To David Wojick’s response, emails from the commercial submissions systems often have trouble getting through institutional fire walls. Many reviewers and authors use gmail accounts. In fact, most of our editors do because it helps keep the journal work out of their institutional email inboxes, which are already inundated. Further, in some fields it is common to have practitioners or retired professors as reviewers and they don’t have institutional email and definitely not ORCID.
I did not say it was simple, which is what makes it fun. Breaking the code on patterns of human behavior is often a great little research project, I call it “meet the beast.” Clearly gmail alone is not sufficient to ring the alarm bell, but it may be an important component of the fraud pattern.
I would be very surprised if there were no discoverable pattern.
This is a problem that we have been careful to address in our procedures. The root of the problem as I understand it in this case (and in many of the others) is two-fold: the willingness of journals to use author-suggested reviewers and the failure to do the leg-work required to verify the identity of the owner of the email address that the editor is using. If someone is able to build enough of a fraudulent presence in a system, as appears the case here, then the authors may not have even needed to suggest the fake reviewers as time went on. After all, I’m sure those “reviewers” did everything required to remain in excellent standing with the editors.
In Rubriq we do not accept any suggestions of potential reviewers from the authors. All of the reviewers that we use are selected by our team with no outside influence. This not only helps address some of the issues of fraudulent reviewers, but also minimizes the chances that the manuscript is being reviewed by a real reviewer with a relationship with the author(s) that may lead them to be less than objective.
In addition, reviewers that apply to Rubriq are required to verify their identity by either corresponding with us from an official institutional email address or by sending us a scanned copy of an employee ID card. Once the reviewers identification is verified we are comfortable using a client-generated email account (Gmail, etc), but not until that point.

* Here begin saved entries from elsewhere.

/-- COPY: accepted once, then a piece each time it is run. What a piece meets is charged to the context (R152, R157). -/
def copyDesc (ring : Nat) (s : State) (r : Ring) (x : Running) (_ : Bool) : State :=
  match copySides s ring r.ctx x with
  | .wait s => s
  | .bad c a s => descFault s ring (!x.begun) c a (copyReport c x.pos)
  | .ok none s => descDone s ring (Report.status_ 0x0606)
  | .ok (some (a, b, ps)) s =>
    let x := { x with pats := ps }
    match (if x.begun then Acc.ok () s else copyAccept s r.ctx a b) with
    | .wait s => s
    | .bad c ad s => descFault s ring true c ad (copyReport c 0)
    | .ok _ s =>
      let s := setRunning s ring { x with begun := true }
      match copyPiece s ring r.ctx x.pos a b with
      | .wait s => s
      | .bad c ad s => descFault s ring false c ad (copyReport c x.pos)
      | .ok _ s =>
        let pos := min (cpBytes a) (x.pos + 2 ^ 21)
        let s := setRunning s ring { x with begun := true, pos := pos }
        if pos = cpBytes a then descDone s ring (copyReport 0 pos) else s

def unitCopy (ring : Nat) (s : State) : State := runDesc s ring (fun d => dType d == 2) (fun d => bits d 511 323 != 0) (copyDesc ring)

/-! SEAL (R155, R156). -/

def slCva (d : DWord) : Nat := dBytes d 23 16
def slLen (d : DWord) : Nat := dBytes d 31 24

/-- A block's bytes as current at the homes, and its code as stored. -/
def blockNow (s : State) (b : Nat) : Acc (List Byte) := devRead s (b * 4096) 4096

/-- Seal blocks in turn: how many were sealed, and the poisoned line that ended it. -/
def sealRun : List Nat → State → Nat → Acc (Nat × Option Nat)
  | [], s, k => .ok (k, none) s
  | b :: t, s, k =>
    match blockNow s b with
    | .ok bs s => sealRun t (putCode s b (crc32c bs)) (k + 1)
    | .wait s => .wait s
    | .bad _ a s => .ok (k, some a) s

/-- Verify blocks in turn, `cva` the first one's CVA: mismatches, and the first mismatch's CVA. -/
def verifyRun : List Nat → State → Nat → Nat × Nat → Acc (Nat × Nat)
  | [], s, _, x => .ok x s
  | b :: t, s, cva, x =>
    (blockNow s b).bind (fun bs s =>
      verifyRun t s (cva + 4096) (if crc32c bs = codeAt s (b * 4096) then x else (x.1 + 1, if x.1 = 0 then cva else x.2)))

/-- A SEAL's range is right: aligned, and wholly mapped. -/
def sealAccept (s : State) (ctx : Nat) (d : DWord) : Acc Unit :=
  if slCva d % 4096 ≠ 0 ∨ slLen d % 4096 ≠ 0 then .bad 0x0301 0 s else cvaCheck s ctx (slCva d) (slLen d) false true

/-- Blocks of the piece of 2 MiB from byte `pos` on, all of whose lines may be read now. -/
def sealBlocksOf (s : State) (ctx : Nat) (d : DWord) (pos : Nat) : Acc (List Nat) :=
  (segsOf s ctx (slCva d + pos) (min (2 ^ 21) (slLen d - pos)) false true).bind (fun gs s =>
    match readyLines s false ((gs.filter (fun g => !g.host)).flatMap (fun g => linesOf g.addr g.len)) with
    | some s => .wait s
    | none => .ok (segBlocks gs) s)

/-- SEAL MODE 0: a piece each time it is run; a poisoned line ends it, the blocks before it keeping their new codes. -/
def sealDesc (ring : Nat) (s : State) (r : Ring) (x : Running) (_ : Bool) : State :=
  let d := x.desc.word
  match (if x.begun then Acc.ok () s else sealAccept s r.ctx d).bind (fun _ s => sealBlocksOf s r.ctx d x.pos) with
  | .wait s => s
  | .bad c a s => descFault s ring (x.pos == 0) c a (Report.status_ c)
  | .ok bs s =>
    match sealRun bs s 0 with
    | .wait s => s
    | .bad c a s => descFault s ring (x.pos == 0) c a (Report.status_ c)
    | .ok (k, some a) s => descFault s ring (x.pos + k == 0) 0x0304 a (Report.status_ 0x0304)
    | .ok (_, none) s =>
      let pos := min (slLen d) (x.pos + 2 ^ 21)
      let s := setRunning s ring { x with begun := true, pos := pos }
      if pos = slLen d then descDone s ring (Report.status_ 0) else s

def sealBad (d : DWord) : Bool := bits d 511 257 != 0

def unitSealRange (ring : Nat) (s : State) : State := runDesc s ring (fun d => dType d == 3 && !bit d 256) sealBad (sealDesc ring)

/-- SEAL MODE 1: nothing is written; mismatches are counted and the first is reported. -/
def verifyDesc (ring : Nat) (s : State) (r : Ring) (x : Running) (_ : Bool) : State :=
  let d := x.desc.word
  match ((if x.begun then Acc.ok () s else sealAccept s r.ctx d).bind (fun _ s => sealBlocksOf s r.ctx d x.pos)).bind (fun bs s =>
      verifyRun bs s (slCva d + x.pos) (x.bad, x.badAt)) with
  | .wait s => s
  | .bad c a s => descFault s ring true c a { Report.status_ c with detail0 := x.bad % 2 ^ 32, detail1 := x.badAt }
  | .ok (n, at_) s =>
    let pos := min (slLen d) (x.pos + 2 ^ 21)
    let s := setRunning s ring { x with begun := true, pos := pos, bad := n, badAt := at_ }
    if pos = slLen d then descDone s ring { Report.status_ 0 with detail0 := n % 2 ^ 32, detail1 := at_ } else s

def unitSealVerify (ring : Nat) (s : State) : State :=
  runDesc s ring (fun d => dType d == 3 && bit d 256) sealBad (verifyDesc ring)

/-! TABLE (R181 to R186, R321). -/

def tbUnit (d : DWord) : Nat := bits d 159 144
def tbTid (d : DWord) : Nat := bits d 143 136
def tbCva (d : DWord) : Nat := dBytes d 31 24
def tbReserved (d : DWord) : Bool := bits d 135 129 != 0 || bits d 191 160 != 0 || bits d 511 256 != 0

/-- TABLE CALL: queued at its loupe, of all sixteen with UNIT[15], once a place is free. -/
def execTableCall (ring : Nat) (s : State) : Out State :=
  .next (runDesc s ring (fun d => dType d == 4 && !bit d 128) (fun d => tbReserved d || tbUnit d / 16 % 2048 != 0)
    (fun s r x _ =>
      let n := pickLoupe s (tbUnit x.desc.word) (List.range 16)
      if x.begun || decide (16 ≤ queuedAt s n) then s
      else
        let c : LoupeCall := ⟨callUid s, .desc ring, r.ctx, tbCva x.desc.word, none⟩
        nextUid (setLoupe (setRunning s ring { x with begun := true, uid := callUid s }) n { loupeOf s n with queue := (loupeOf s n).queue ++ [c] })))

/-- The 64 B entry of a registration is right (R181), for a ring of this context. -/
def entryOk (ctx : Nat) (e : BitVec 512) : Bool :=
  let f := teFmt e
  teCtx e == ctx && decide (f < 14) && decide (tePbits e ≤ 16) && between 6 16 (bits e 27 23) && bits e 31 28 == 0
    && teRowBytes e % 64 == 0 && between 64 65536 (teRowBytes e) && decide (teRowBytes e ≤ teStride e)
    && (!isMX f || teRowBytes e * 8 % (32 * elemBits f) == 0) && bits e 511 128 == 0

/-- One entry of a partition map is right (R182, R185). -/
def bucketOk (s : State) (e : BitVec 512) (w : BitVec 256) : Bool :=
  let own := pmPkg w == ownId s
  let n := pmRows w
  bits w 15 12 == 0 && bits w 63 48 == 0 && pmBase w % 4096 == 0 && pmSbase w % 64 == 0 && pmLz w % 4096 == 0
    && (isMX (teFmt e) || pmSbase w == 0)
    && (!own || ((n == 0 || reachable s (pmBase w) ((n - 1) * teStride e + teRowBytes e))
      && (n == 0 || !isMX (teFmt e) || reachable s (pmSbase w) ((n - 1) * teSstride e + teScales e))
      && (pmLz w == 0 || reachable s (pmLz w) 64)))

/-- A call naming a table is queued or running (R185). What a queued call names stands in its block, which the ring's own access reads;
while it cannot be read, the answer waits (log entry 116). -/
def tableBusy (s : State) (ring tid : Nat) : Acc Bool :=
  if s.loupes.any (fun e => match e.2.run with | some r => lcTID r.block == tid | none => false) then .ok true s
  else (s.loupes.flatMap (fun e => e.2.queue)).foldl (fun (acc : Acc Bool) c => acc.bind (fun b s =>
    if b then .ok true s
    else match cvaRead s ⟨whoRing ring, c.ctx⟩ c.cva 1 false with
      | .ok bs s => .ok (leNat bs == tid) s
      | .wait s => .wait s
      | .bad _ _ s => .wait s)) (.ok false s)

/-- TABLE REGISTER (R181, R185). -/
def registerTable (ring : Nat) (s : State) (r : Ring) (x : Running) (_ : Bool) : State :=
  let tid := tbTid x.desc.word
  let q : Req := ⟨whoRing ring, r.ctx⟩
  match cvaRead s q (tbCva x.desc.word) 64 false with
  | .wait s => s
  | .bad c a s => descFault s ring true c a (Report.status_ c)
  | .ok bs s =>
    let e : BitVec 512 := BitVec.ofNat 512 (leNat bs)
    match tableBusy s ring tid with
    | .wait s => s
    | .bad c a s => descFault s ring true c a (Report.status_ c)
    | .ok true s => descDone s ring (Report.status_ 0x0120)
    | .ok false s =>
    if !teV e then descDone (if teCtx e = r.ctx then { s with tables := tdel s.tables tid } else s) ring (Report.status_ (if teCtx e = r.ctx then 0 else 0x0120))
    else if !entryOk r.ctx e then descDone s ring (Report.status_ 0x0120)
    else match cvaRead s q (teMapCva e) (32 * 2 ^ tePbits e) false with
      | .wait s => s
      | .bad c a s => descFault s ring true c a (Report.status_ c)
      | .ok mb s =>
        let map := chunks 256 32 (2 ^ tePbits e) mb
        let held := (s.tables.filter (fun t => t.1 != tid)).foldl (fun n t => n + 32 * t.2.map.length) 0
        if !map.all (bucketOk s e) || decide (2 ^ 26 < held + 32 * map.length) then descDone s ring (Report.status_ 0x0120)
        else descDone { s with tables := tset ⟨0, []⟩ s.tables tid ⟨e, map⟩ } ring (Report.status_ 0)

def execTableRegister (ring : Nat) (s : State) : Out State :=
  .next (runDesc s ring (fun d => dType d == 4 && bit d 128) tbReserved (registerTable ring))

/-! STEP (R321, R345, R352). -/

def stNo (d : DWord) : Nat := bits d 143 128
def stWdog (d : DWord) : Nat := bits d 191 160

/-- A step as it joins the order of waiting steps. -/
def newStep (s : State) (ring : Nat) (r : Ring) (x : Running) (e : BitVec 512) (upd : Bool) : StepRec where
  uid := s.uid
  ctx := r.ctx
  stepno := stNo x.desc.word
  cls := r.prio
  ring := some ring
  didx := x.desc.idx
  csw := none
  nprog := bits e 10 0
  split := bit e 11
  aff := if bit e 12 then some (bits e 15 13) else none
  scratch := bits e 21 16
  loss := bits e 127 64
  wdog := if stWdog x.desc.word = 0 then r.defwdog else stWdog x.desc.word
  used := 0
  st := .waiting
  first := s.sched.stamp
  waited := 0
  placedAt := 0
  quiet := 0
  slots := []
  set := none
  saved := []
  endedN := 0
  ended := []
  sat := false
  nf := false
  upd := upd
  applied := false
  nonfin := false
  voided := false

/-- A step joins the order. -/
def joinOrder (s : State) (t : StepRec) : State :=
  nextUid { s with sched := { s.sched with steps := s.sched.steps ++ [t], stamp := s.sched.stamp + 1 } }

/-- What STEP checks once its step may start: LOSSCVA, and the memory extents of every program (R352). -/
def stepCheck (s : State) (m : Model) (ctx : Nat) (e : BitVec 512) : Acc (Option StepBad) :=
  match segsOf s ctx (bits e 127 64) 4 false false with
  | .wait s => .wait s
  | .bad c a s => if c = 0x0304 then .bad c a s else .ok (some ⟨0x0201, 0, 0xFFF, 0x7FF⟩) s
  | .ok _ s => stepExtents m e ctx (!bit e 12) (bits e 10 0) s 0

/-- A STEP of the same context that was handed over before moment `k` waits on another ring (R316, R345). -/
def earlierStep (s : State) (ring ctx k : Nat) : Bool :=
  s.rings.unit_.any (fun e => e.1 != ring && (ringOf s e.1).ctx == ctx
    && match e.2.running with | some x => !x.begun && x.report.isNone && dType x.desc.word == 1 && decide (x.pos < k) | none => false)

/-- A STEP is refused; a commit that waited for the context's step may then be made (R228). -/
def refuseStep (s : State) (ring : Nat) (rep : Report) : State := settleCommits (report (endHost s whoSched) ring rep) (ringOf s ring).ctx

Both of these precautions come with an associated cost due to the increased amount of time that they require per manuscript and per reviewer for onboarding, so I’m not sure if they can be widely adopted in the industry. However, these are steps that we felt were important to establishing a trust-worthy peer-review platform now and moving into the future.
Some degree of openness around peer review would help. The year-end publication of reviewers by many journals is both an acknowledgement and a simple act of transparency (though could itself be falsified). At the other end of the scale is open publication of peer review history as in BMJ Open and elsewhere.

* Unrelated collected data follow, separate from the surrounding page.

/-- A block reset: `c` refused while its block is not idle, another reset runs or the part is not READY, and else `f`. -/
def BlockReset (s : State) (c : Instr) (kind index : Nat) (idle : Bool) (f : State → State) : Prop :=
  pageOpen s rRST_CTRL = true →
    ((asked s kind index).rst.phase = .ready → (asked s kind index).rst.block = none → idle = true →
      exec c s = .next (f (inReset s kind index))) ∧
    (((asked s kind index).rst.phase ≠ .ready ∨ (asked s kind index).rst.block ≠ none ∨ idle = false) →
      exec c s = .next { asked s kind index with rst := { (asked s kind index).rst with refused := true } })

end Sys2Proof.Stated

/-- Each of the seven block resets is carried out where its block is idle, the part is READY and no other reset runs, and is otherwise refused with REFUSED
set and nothing else: a die holding no work, a withdrawn core, a port in OFF or DOWN, a fixer, loupe or stacker without work, a page of rings none of
which runs a descriptor. Its completion ends BUSY, and a core in it is then as its pending withdrawal or return leaves it. -/
def Obligations.DieAndBlockResets : Prop :=
  ∀ (s : State) (i : BitVec 11),
    let n := i.toNat
    let mine := (s.rings.ctx.filter (fun e => e.2.v && e.1 / 512 == n)).map (·.1)
    BlockReset s (.dieReset i) 0 n (decide (n < 8) && dieIdle s n) (fun s => resetDie s n) ∧
    BlockReset s (.coreReset i) 1 n (decide (n < coreCount s) && (coreOf s n).withdrawn && (coreOf s n).lo.isNone && (coreOf s n).hi.isNone)
      (fun s => resetCore s n) ∧
    BlockReset s (.portReset i) 2 n (decide (n < 32) && ((portOf s n).st == .off || (portOf s n).st == .down))
      (fun s => setPort (resetRegs (leaveSets s n) (inPages (0x60000 + 0x1000 * n) 1)) n Port.off) ∧
    BlockReset s (.fixerReset i) 3 n (decide (n < 64) && s.fixers.queue.isEmpty && s.fixers.run.isNone) (fun s => resetFixer s n) ∧
    BlockReset s (.loupeReset i) 4 n (decide (n < 16) && (loupeOf s n).queue.isEmpty && (loupeOf s n).run.isNone) (fun s => resetLoupe s n) ∧
    BlockReset s (.stackerReset i) 5 n (decide (n < 8) && s.pod.colls.isEmpty && s.pod.frames.isEmpty) (fun s => resetStacker s n) ∧
    BlockReset s (.ringGroupReset i) 6 n (mine.all (fun m => (unitOf s m).running.isNone)) (fun s => mine.foldl resetRing s) ∧
    (∀ kind index, s.rst.block = some (kind, index) → kind ≠ 2 →
      ∃ t, exec .blockResetComplete s = .next t ∧ t.rst.block = none ∧
        (kind = 1 → t.cores = s.cores.map (fun e => if e.1 = index then (e.1, settleCore e.2) else e)))

/-- PORT_ENABLE starts training from OFF, is latched during DRAIN or a reset of the port, and only sets EN elsewhere; PORT_DISABLE takes the port out of its
route sets to DRAIN, and in DRAIN cancels a latched enable; RETRAIN retrains; a soft repair takes the named row. -/
def Obligations.PortControlAndSoftRepair : Prop :=
  ∀ (s : State) (n : Nat), n < 32 → pageOpen s (rPRT_CTRL n) = true →
    let s1 := wakeBy false s
    let on := setPort (setField s1 (rPRT_CTRL n) 0 0 1) n { portOf s1 n with en := true }
    let off := setPort (setField s1 (rPRT_CTRL n) 0 0 0) n { portOf s1 n with en := false, enLatch := false }
    ((portOf s1 n).st = .off → s1.rst.block ≠ some (2, n) → exec (.portEnable n) s = .next (leaveOff on n)) ∧
    ((portOf s1 n).st = .drain ∨ s1.rst.block = some (2, n) → exec (.portEnable n) s = .next (setPort on n { portOf on n with enLatch := true })) ∧
    ((portOf s1 n).st ≠ .off → (portOf s1 n).st ≠ .drain → s1.rst.block ≠ some (2, n) → exec (.portEnable n) s = .next on) ∧
    ((portOf off n).st = .off ∨ (portOf off n).st = .drain → exec (.portDisable n) s = .next off) ∧
    ((portOf off n).st ≠ .off → (portOf off n).st ≠ .drain →
      exec (.portDisable n) s = .next (leaveSets (setPort off n { portOf off n with st := .drain }) n)) ∧
    exec (.retrain n) s = .next (writeRetrain s1 n) ∧
    (∀ (h : Nat) (c : BitVec 5) (pc : Bool) (b : BitVec 6) (row : BitVec 32), h < 16 → pageOpen s (rMEM_PPR_CTRL h) = true →
      let f := setField (setField s1 (rMEM_PPR_CTRL h) 4 0 c.toNat) (rMEM_PPR_CTRL h) 5 5 (b2n pc)
      let y := setField (setField f (rMEM_PPR_CTRL h) 11 6 b.toNat) (rMEM_PPR_CTRL h) 43 12 row.toNat
      exec (.softRepair h c pc b row) s = .next (repairSoft y h))

/-- Register accesses: PKG_ERRQ_BASE is written only while EN is 0; the other two error-queue registers act as their own rules say; unmasking a vector or the
function sends what was held; an aligned write of BAR0 reaches its register, whole or half; a word of the contact-sheet window is stored with its bytes in
big-endian order; an access that is dropped is counted and logged; I3C sets its pointer, writes a register of its pages unless strict-AUTH forbids, and reads
eight bytes and moves on. -/
def Obligations.RegisterAccesses : Prop :=
  ∀ (s : State),
    let s1 := wakeBy false s
    (∀ v, pageOpen s rPKG_ERRQ_BASE = true → bit (regVal s1 rPKG_ERRQ_CTRL) 0 = true →
      exec (.errqBaseWrite v) s = .next (setField s1 rPKG_ERRQ_CTRL 18 18 1)) ∧
    (∀ v, pageOpen s rPKG_ERRQ_BASE = true → bit (regVal s1 rPKG_ERRQ_CTRL) 0 = false →
      exec (.errqBaseWrite v) s = .next (setReg (setField s1 rPKG_ERRQ_CTRL 18 18 0) rPKG_ERRQ_BASE (v &&& 0xFFFFFFFFFFFFF03F))) ∧
    (∀ v, pageOpen s rPKG_ERRQ_CTRL = true → exec (.errqCtrlWrite v) s = .next (writeErrCtrl s1 v)) ∧
    (∀ v, pageOpen s rPKG_ERRQ_HEAD = true → exec (.errqHeadWrite v) s = .next (writeErrHead s1 v)) ∧
    (∀ v, ioUp s = true → v < 2048 → exec (.msixUnmask (.vector v)) s = .next (sendHeld { s1 with
      msix := { s1.msix with open_ := insNat v s1.msix.open_ } })) ∧
    (ioUp s = true → exec (.msixUnmask .function) s = .next (sendHeld { s1 with msix := { s1.msix with enabled := true, fmask := false } })) ∧
    (∀ off v, ioUp s = true → off < 2 ^ 24 → off % 8 = 0 → pageOpen s1 off = true →
      exec (.registerWrite .bar0 off true v) s = .next (writeReg s1 off v (BitVec.allOnes 64))) ∧
    (∀ off v, ioUp s = true → off < 2 ^ 24 → off % 4 = 0 → pageOpen s1 off = true →
      exec (.registerWrite .bar0 off false v) s = .next (writeReg s1 (off / 8 * 8) (halfValue off false v) (halfMask off false))) ∧
    (∀ off v, ioUp s = true → s.rst.phase = .ready → cswOpen s = true → off % 4 = 0 → off < 4096 → off % 64 ≠ 0 → off % 64 ≠ 60 →
      exec (.registerWrite .bar4 off false v) s = .next { s1 with
        csw := { s1.csw with words := tset 0 s1.csw.words (off / 4) (swap32 (v.setWidth 32)) } }) ∧
    (∀ off size, ioUp s = true → off < 2 ^ 24 → alignedAccess off size = false → pageOpen s off = true →
      exec (.droppedRegisterAccess off size true false) s = .next (accErr s1 off size true false)) ∧
    (∀ p, pageOpen s 0 = true → s.pwr.st ≠ 3 → exec (.i3cPointerWrite p) s = .next (setPtr (wakeBy true s) p)) ∧
    (∀ p v, pageOpen s 0 = true → s.pwr.st ≠ 3 →
      let y := setPtr (wakeBy true s) p
      (y.rst.strict = true → exec (.i3cRegisterWrite p v) s = .next y) ∧
      (y.rst.strict = false → i3cPage p.toNat = true → p.toNat % 8 = 0 →
        exec (.i3cRegisterWrite p v) s = .next (writeReg y p.toNat v (BitVec.allOnes 64)))) ∧
    (pageOpen s 0 = true → s.pwr.st ≠ 3 → i3cPage (wakeBy true s).pins.i3cPtr.toNat = true → (wakeBy true s).pins.i3cPtr.toNat % 8 = 0 →
      let y := setPtr (wakeBy true s) ((wakeBy true s).pins.i3cPtr + 8)
      exec .i3cRead s = .next (send y (.i3c (leBytes 8 (readReg y (wakeBy true s).pins.i3cPtr.toNat).toNat))))

/-- GO in the contact-sheet window with no command running: NOP is done at once; COPY and FILL join the order as a step of 16 core programs and GEMM of 64,
with the slot SUBMITTED; what a command's checks refuse ends in ERROR with its code and nothing started, as does a reserved OPCODE. A dropped access is
counted. -/
def Obligations.ContactSheetCommands : Prop :=
  ∀ (s : State) (slot : Nat), ioUp s = true → slot < 64 → cswOpen s = true → s.csw.busy = none →
    let s1 := wakeBy false s
    let c := cmdOf s slot
    let joined (n : Nat) : State := joinOrder (setCswStatus { s1 with csw := { s1.csw with busy := some slot, cmd := c } } slot 1 0) (cswStep s1 slot n c)
    (cmdCode c = 0 → cmdReserved c = false → exec (.cswNop slot 1) s = .next (endCsw s1 slot 0)) ∧
    (3 < cmdCode c → exec (.cswNop slot 1) s = .next (endCsw s1 slot 0x0606)) ∧
    (cmdCode c = 1 → copyRefused c = 0 → exec (.cswCopy slot 1) s = .next (joined 16)) ∧
    (cmdCode c = 2 → fillRefused c = 0 → exec (.cswFill slot 1) s = .next (joined 16)) ∧
    (cmdCode c = 3 → gemmRefused c = 0 → exec (.cswGemm slot 1) s = .next (joined 64)) ∧
    (cmdCode c = 1 → copyRefused c ≠ 0 → exec (.cswCopy slot 1) s = .next (endCsw s1 slot (copyRefused c))) ∧
    (cmdCode c = 2 → fillRefused c ≠ 0 → exec (.cswFill slot 1) s = .next (endCsw s1 slot (fillRefused c))) ∧
    (cmdCode c = 3 → gemmRefused c ≠ 0 → exec (.cswGemm slot 1) s = .next (endCsw s1 slot (gemmRefused c))) ∧
    (s.rst.phase = .ready → exec .cswAccessDropped s = .next (bump s1 rCSW_STAT 63 48))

In terms of ORCID, the value in this context will be in ORCID iDs which have institutionally-validated affiliation information, rather than in the mere existence of an ORCID identifier.
I obviously have a horse in this race, but I do think initiatives such as PRE-val and ORCID and others will help. We might not be able to “catch” those who game the systems in this way, but we certainly can make it harder for them while at the same time supporting those who are committed to ethical approaches. The SAGE journal at the center of the latest scam is not a member of COPE. PRE-val would have shown that. I’m still trying to find out if the journal was a member of other organizations and used other tools which reflect best practices in peer review that we are encouraging. Yes, ORCIDs can be “faked” as well, but it would’ve been one more step the author(s) in question here would have had to take to implement their “game” and one more tool the journal could have used to screen the suggested reviewers.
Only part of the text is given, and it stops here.